History

United Kingdom
- Name: Hebe
- Namesake: Hebe (mythology)
- Builder: Leith
- Launched: 1804
- Captured: 1814

General characteristics
- Tons burthen: 266, or 267, or 26787⁄94 (bm)
- Armament: Hired armed ship:18 × 18-pounder carronades + 2 × 6-pounder guns; 1813:14 × 18-pounder carronades; 1814:2 × 6-pounder guns;

= Hebe (1804 ship) =

Hebe was launched in 1804 at Leith. From 27 April 1804 to 30 October 1812 she served the Royal Navy as a hired armed ship and transport. She spent her entire naval career escorting convoys to the Baltic. Afterwards, she became a transport that an American privateer captured in March 1814.

==Career==
Hebe first appeared in Lloyd's Register (LR) in 1804.

| Year | Master | Owner | Trade | Source |
|---|---|---|---|---|
| 1804 | T.Bishop | Strachan | Leith transport | LR |
| 1805 | Bishop | Strachan | Leith: government service | RS |

In February 1804 she escorted seven whalers from Leith, bound for Davis Strait and the British northern whale fishery. One was .

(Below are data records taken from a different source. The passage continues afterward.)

/-! ### An event is taken -/

/-- The word of an event's class, with the bit of its source set (R496). -/
def Die.marked (d : Die) (e : Event) : Die := d.putRaw (classWord e.cls) ((d.raw (classWord e.cls)).lor (2 ^ e.src.val))

/-- The reactions that a cycle ends with come after these: interrupt, trap, pin and AER (R503 to R508). -/
def Die.reacts (d : Die) (e : Event) (r : BitVec 5) : Die :=
  let d := if r.getLsbD 0 then d.onFault fun u => { u with irqDue := true } else d
  let d := if r.getLsbD 1 then d.trap else d
  let d := if r.getLsbD 4 then d.putRaw FAULT_PIN_HOLD ((d.raw FAULT_PIN_HOLD).lor (2 ^ e.src.val)) else d
  if e.cls == .fatal && d.running then d.emit (.aer 0 .internalFatal) else d

/-- The history takes an event unless it keeps no corrected ones. -/
def Die.logged (d : Die) (e : Event) : Die := if e.cls == .corrected && !d.bit FAULT_HIST_CTRL_CORR_EN then d else d.writeHist e

theorem Die.take_eq (d : Die) (e : Event) : d.take e = ((d.marked e).logged e).reacts e (((d.marked e).logged e).reaction e.src e.cls) := rfl

theorem Die.reacts_writes (d : Die) (e : Event) (r : BitVec 5) : d.writesOnly (d.reacts e r) [FAULT_IRQ, FAULT_PIN_HOLD] :=
  ((((Die.writesOnly.refl d _).step (f := fun x => x.onFault fun u => { u with irqDue := true }) fun _ => .of_regs rfl).step (f := Die.trap)
    fun x => .putB x _ (by decide)).step (f := fun x => x.putRaw FAULT_PIN_HOLD ((x.raw FAULT_PIN_HOLD).lor (2 ^ e.src.val)))
    fun x => .putRaw x _ (by decide)).step (f := fun x => x.emit (.aer 0 .internalFatal)) fun _ => .of_regs rfl

theorem Die.take_writes (d : Die) (e : Event) : (d.marked e).writesOnly (d.take e) [FAULT_HIST_CTRL, FAULT_IRQ, FAULT_PIN_HOLD] := by
  have hlogged : (d.marked e).writesOnly ((d.marked e).logged e) [FAULT_HIST_CTRL] := by
    rw [Die.logged]
    split
    · exact .refl _ _
    · exact Die.writeHist_writes _ e
  rw [Die.take_eq]
  exact (hlogged.mono (by simp)).trans ((Die.reacts_writes _ e _).mono (by simp))

theorem classWord_inj {a b : Cls} (h : classWord a = classWord b) : a = b := by
  revert h
  cases a <;> cases b <;> decide

theorem classWord_not_edited (c : Cls) : classWord c ∉ [FAULT_HIST_CTRL, FAULT_IRQ, FAULT_PIN_HOLD] := by cases c <;> decide

theorem lor_two_pow_lt {x n : Nat} (hx : x < 2 ^ 32) (hn : n < 32) : x.lor (2 ^ n) < 2 ^ 32 :=
  Nat.or_lt_two_pow hx (Nat.pow_lt_pow_right (by decide) hn)

/-- An event sets the bit of its source in the word of its class, and no other bit of a class word. -/
theorem Die.raw_take {d : Die} (hwf : d.regsWf) (e : Event) (c : Cls) :
    (d.take e).raw (classWord c) = if c = e.cls then (d.raw (classWord c)).lor (2 ^ e.src.val) else d.raw (classWord c) := by
  have hmarked : (d.marked e).regsWf := Die.putRaw_wf d _ _ hwf
  obtain ⟨-, hkeep⟩ := d.take_writes e hmarked
  rw [hkeep _ (classWord_not_edited c), Die.marked, Die.raw_putRaw d _ _ _ hwf]
  by_cases hc : c = e.cls
  · rw [if_pos (congrArg classWord hc), if_pos hc, hc]
    exact Nat.mod_eq_of_lt (lor_two_pow_lt (BitVec.isLt _) (by omega))
  · rw [if_neg (mt classWord_inj hc), if_neg hc]

/-! ### Cycles -/

theorem mem_cycleOf_src {es : List Event} {x : Event} (h : x ∈ cycleOf es) : (es.find? fun e => e.src == x.src) = some x := by
  obtain ⟨src, -, hfind⟩ := List.mem_filterMap.mp h
  have hsrc : (x.src == src) = true := List.find?_some (p := fun e : Event => e.src == src) hfind
  rw [eq_of_beq hsrc]
  exact hfind

/-- A cycle takes one event of a source (R495). -/
theorem cycleOf_src_inj {es : List Event} {x y : Event} (hx : x ∈ cycleOf es) (hy : y ∈ cycleOf es) (h : x.src = y.src) : x = y := by
  have hfx := mem_cycleOf_src hx
  rw [h, mem_cycleOf_src hy] at hfx
  exact (Option.some.inj hfx).symm

theorem Die.collectAll_nil (n : Nat) (d : Die) : Die.collectAll n [] d = d := by cases n <;> rfl

section
variable {d : Die} {es : List Event}

/-- The events of a cycle with their reactions. -/
def Die.reactions (d : Die) (es : List Event) : List (Event × BitVec 5) := es.map fun e => (e, d.reaction e.src e.cls)

/-- The block resets of a cycle (R506). -/
def Die.blockResets (d : Die) (rs : List (Event × BitVec 5)) : Die :=
  rs.foldl (fun x r => if r.2.getLsbD 2 then x.blockReset r.1.src (r.1.detail.toNat % 256) else x) d

theorem Die.collect_of_stopped (h : (es.foldl Die.take d).running = false) : d.collect es = es.foldl Die.take d :=
  if_pos (by rw [h]; rfl)

theorem Die.any_reaction_iff (d : Die) (es : List Event) : ((d.reactions es).any fun r => r.2.getLsbD 3) = true ↔ ∃ e ∈ es, (d.reaction e.src e.cls).getLsbD 3 = true := by
  rw [Die.reactions, List.any_map, List.any_eq_true]
  rfl

theorem Die.collect_of_running (h : (es.foldl Die.take d).running = true) : d.collect es
    = if ((d.reactions es).any fun r => r.2.getLsbD 3) = true then (es.foldl Die.take d).dieReset
      else if ((es.foldl Die.take d).blockResets (d.reactions es)).tick.runs then (es.foldl Die.take d).blockResets (d.reactions es)
      else ((es.foldl Die.take d).blockResets (d.reactions es)).faultIrq :=
  if_neg (by rw [h]; decide)

end

/-! ### Clearing -/

theorem Die.faultStatus_eq {d e : Die} (h : ∀ c, d.raw (classWord c) = e.raw (classWord c)) : d.faultStatus = e.faultStatus := by
  have hcorrected := h .corrected
  have hcontained := h .contained
  have hfatal := h .fatal
  dsimp only [classWord] at hcorrected hcontained hfatal
  rw [Die.faultStatus, Die.faultStatus, hcorrected, hcontained, hfatal]

theorem classWord_ne_hold (c : Cls) : classWord c ≠ FAULT_PIN_HOLD := by cases c <;> decide

/-- The written bits of a class word fall, and a hold with the last bit of its source (R509, R515). -/
theorem Die.clearClass_spec {d : Die} (hwf : d.regsWf) (c : Cls) (v : Nat) {i : Nat} (hi : i < 20) :
    ((d.clearClass c v).raw (classWord c)).testBit i = ((d.raw (classWord c)).testBit i && !v.testBit i)
      ∧ (∀ x, x ≠ c → (d.clearClass c v).raw (classWord x) = d.raw (classWord x))
      ∧ ((d.clearClass c v).raw FAULT_PIN_HOLD).testBit i = ((d.raw FAULT_PIN_HOLD).testBit i && (d.clearClass c v).faultStatus.testBit i) := by
  have hword : i < 32 := by omega
  rw [Die.clearClass]
  generalize hcleared : d.putRaw (classWord c) (d.raw (classWord c) - (d.raw (classWord c)).land (v % 2 ^ 20)) = e
  have hwf' : e.regsWf := hcleared ▸ Die.putRaw_wf d _ _ hwf
  have hraw (q : Nat) : e.raw q = if q = classWord c then (d.raw (classWord c) - (d.raw (classWord c)).land (v % 2 ^ 20)) % 2 ^ 32 else d.raw q :=
    hcleared ▸ Die.raw_putRaw d _ _ q hwf
  have hclass (x : Cls) : (e.putRaw FAULT_PIN_HOLD ((e.raw FAULT_PIN_HOLD).land e.faultStatus)).raw (classWord x) = e.raw (classWord x) := by
    rw [Die.raw_putRaw e _ _ _ hwf', if_neg (classWord_ne_hold x)]
  refine ⟨?_, fun x hx => ?_, ?_⟩
  · rw [hclass, hraw, if_pos rfl, Nat.testBit_mod_two_pow, testBit_sub_land, Nat.testBit_mod_two_pow, decide_eq_true hword, decide_eq_true hi, Bool.true_and, Bool.true_and]
  · rw [hclass, hraw, if_neg (mt classWord_inj hx)]
  · rw [Die.faultStatus_eq hclass, Die.raw_putRaw e _ _ _ hwf', if_pos rfl, Nat.testBit_mod_two_pow, decide_eq_true hword, Bool.true_and,
      hraw FAULT_PIN_HOLD, if_neg (classWord_ne_hold c).symm]
    exact Nat.testBit_and _ _ _
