-- ==== Sys2Proof/Machine/StStep.lean ====
section
/-!
DEFINITION. The state of the step machinery (chapter 14): the directory, the kept records, the mirrors held for clients
and the checkpoint.
-/
namespace Sys2Proof.Machine

/-- The step directory as checked at its enable (14/R433). -/
structure StepDir where
  shard : Nat := 0
  inputs : Nat := 0
  digests : Nat := 0
  records : List Nat := []
  mirror : List Nat := []
  pending : List Nat := []
  ckpt : Nat := 0
  /-- first crate, crates and MOMENTS of each extent -/
  extents : List (Nat × Nat × Bool) := []
deriving DecidableEq, Repr

/-- One kept record (14/R436): what its header holds, and what the module knows of its delta. -/
structure StepRec where
  slot : Nat
  step : Nat
  state : Nat := 1
  fault : Nat := 0
  seed : W64 := 0#64
  beginT : W64 := 0#64
  endT : W64 := 0#64
  inputDigest : W64 := 0#64
  digests : Nat := 0
  /-- mirror holders, 0 at s XOR 1 and 1 at s XOR 2, that have acknowledged the delta, and those it was resent to -/
  acked : List Nat := []
  resent : List Nat := []
deriving DecidableEq, Repr

/-- The mirror held for client k (14/R444, R461). `pend` lists (step, validated stream bytes' crates) by pending slot. -/
structure MirrorIn where
  valid : Bool := false
  client : Nat := 0
  state : Nat := 0
  mstep : W64 := 0#64
  /-- validated pending deltas: (step, pending slot) -/
  pend : List (Nat × Nat) := []
deriving DecidableEq, Repr

/-- The checkpoint (14/R454, R455, R462). `changed` are the shard ordinals changed since the committed generation. -/
structure Ckpt where
  gen : Nat := 0
  reason : Nat := 0
  trigger : Nat := 0
  state : Nat := 0
  changed : List Nat := []
  /-- generation 1 and every later one up to a first commit carries the whole shard -/
  carried : List Nat := []
  cmd : Option Nat := none
deriving DecidableEq, Repr

/-- A cross-weigh in progress (08/R251): its command, step, layer and subject stall. -/
structure CrossWeigh where
  cmd : Nat
  step : Nat
  layer : Nat
  subject : Nat
deriving DecidableEq, Repr

/-- A takeover in progress (14/R451): its command, the stall, which mirror is the source (0 at s XOR 1, 1 at s XOR 2,
2 the vacating stall itself), and whether the reads are asked for. -/
structure Takeover where
  cmd : Nat
  stall : Nat
  source : Nat
  asked : Bool := false
deriving DecidableEq, Repr

/-- A vacate in progress (10/R345, R346, 14/R458): its command; phase 1 completing the step, 2 waiting for the deltas'
acknowledgements, 3 offered, 4 serving, 5 tearing down; whether the step was abandoned. -/
structure Vacate where
  cmd : Option Nat
  phase : Nat
  abandoned : Bool := false
deriving DecidableEq, Repr

/-- The step machinery (14/R459-R462). `dirReg` holds ENABLE and BASE of HUB_STEP_DIR; `d` is the seal deadline less 1;
`act` is ACTIVITY. -/
structure StepSt where
  dirReg : W64 := 0#64
  dirReason : Nat := 0
  dir : StepDir := {}
  cur : Nat := 0
  sealedStep : Nat := 0
  reason : Nat := 0
  ackTally : Nat := 0
  stateStep : Nat := 0
  d : Nat := 0
  mirror2 : Bool := false
  narrow : Bool := false
  act : Nat := 0
  recs : List StepRec := []
  mirrors : List MirrorIn := [{}, {}]
  ckpt : Ckpt := {}
  /-- a replay in progress: its command, its step, and whether it is past the quiesce -/
  replay : Option (Nat × Nat × Bool) := none
  takeover : Option Takeover := none
  /-- a takeover's read failed -/
  takeFail : Option Nat := none
  /-- a takeover was made since reset -/
  took : Bool := false
  weigh : Option CrossWeigh := none
  vacate : Option Vacate := none
  /-- duration of the previous step, in ticks -/
  prevDur : Nat := 0
  /-- a synchronisation is owed to the holders -/
  syncOwed : Bool := false
  /-- the reclaim notice: its identifier and time (10/R345) -/
  notice : Option (W64 × Nat) := none
deriving DecidableEq, Repr

end Sys2Proof.Machine
end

From August 1807 Hebe formed part of Admiral Gambier's inshore squadron for the second battle of Copenhagen. On 23 August, Hebe was part of the advance squadron, which took up position near the entrance to the harbour. An engagement of four hours ensued between the squadron and the Danes, who marshaled the Crown Battery, floating batteries, three praams of 20 guns each, some 30 gunboats, and block ships. The shallowness of the water prevent the Royal Navy from bringing in any large ships to support the advance squadron of brigs, sloops, and ketches. Eventually the British withdrew.

| Year | Master | Owner | Trade | Source |
|---|---|---|---|---|
| 1813 | T.Bishop J.Strachan | Strachan | Leith transport | LR |
| 1814 | J.Strachan | Strachan | Leith–London | LR |

==Fate==
Hebe was captured in 1814. In March the American privateer Surprize captured Hebe, of Leith, which had been carrying naval stores from Halifax, Nova Scotia to Bermuda. (Note: Surprize was a schooner of 302 tons (bm), commissioned in Baltimore. She was armed with 10 guns and had a crew of 120 men under the command of Captain Clement Cathell. On her first cruize, under Cathell's command, she captured 41 British vessels, of which 11 arrived in American ports.)

A US newspaper story reported that Hebe had been carrying coal, lumber, etc., and that Surprize, of Baltimore, had sent her into a southern port. Surprize was three days out of the Chesapeake when she captured Hebe.

Hebe arrived at North Carolina. LR for 1815 carried the annotation "captured" beneath her name.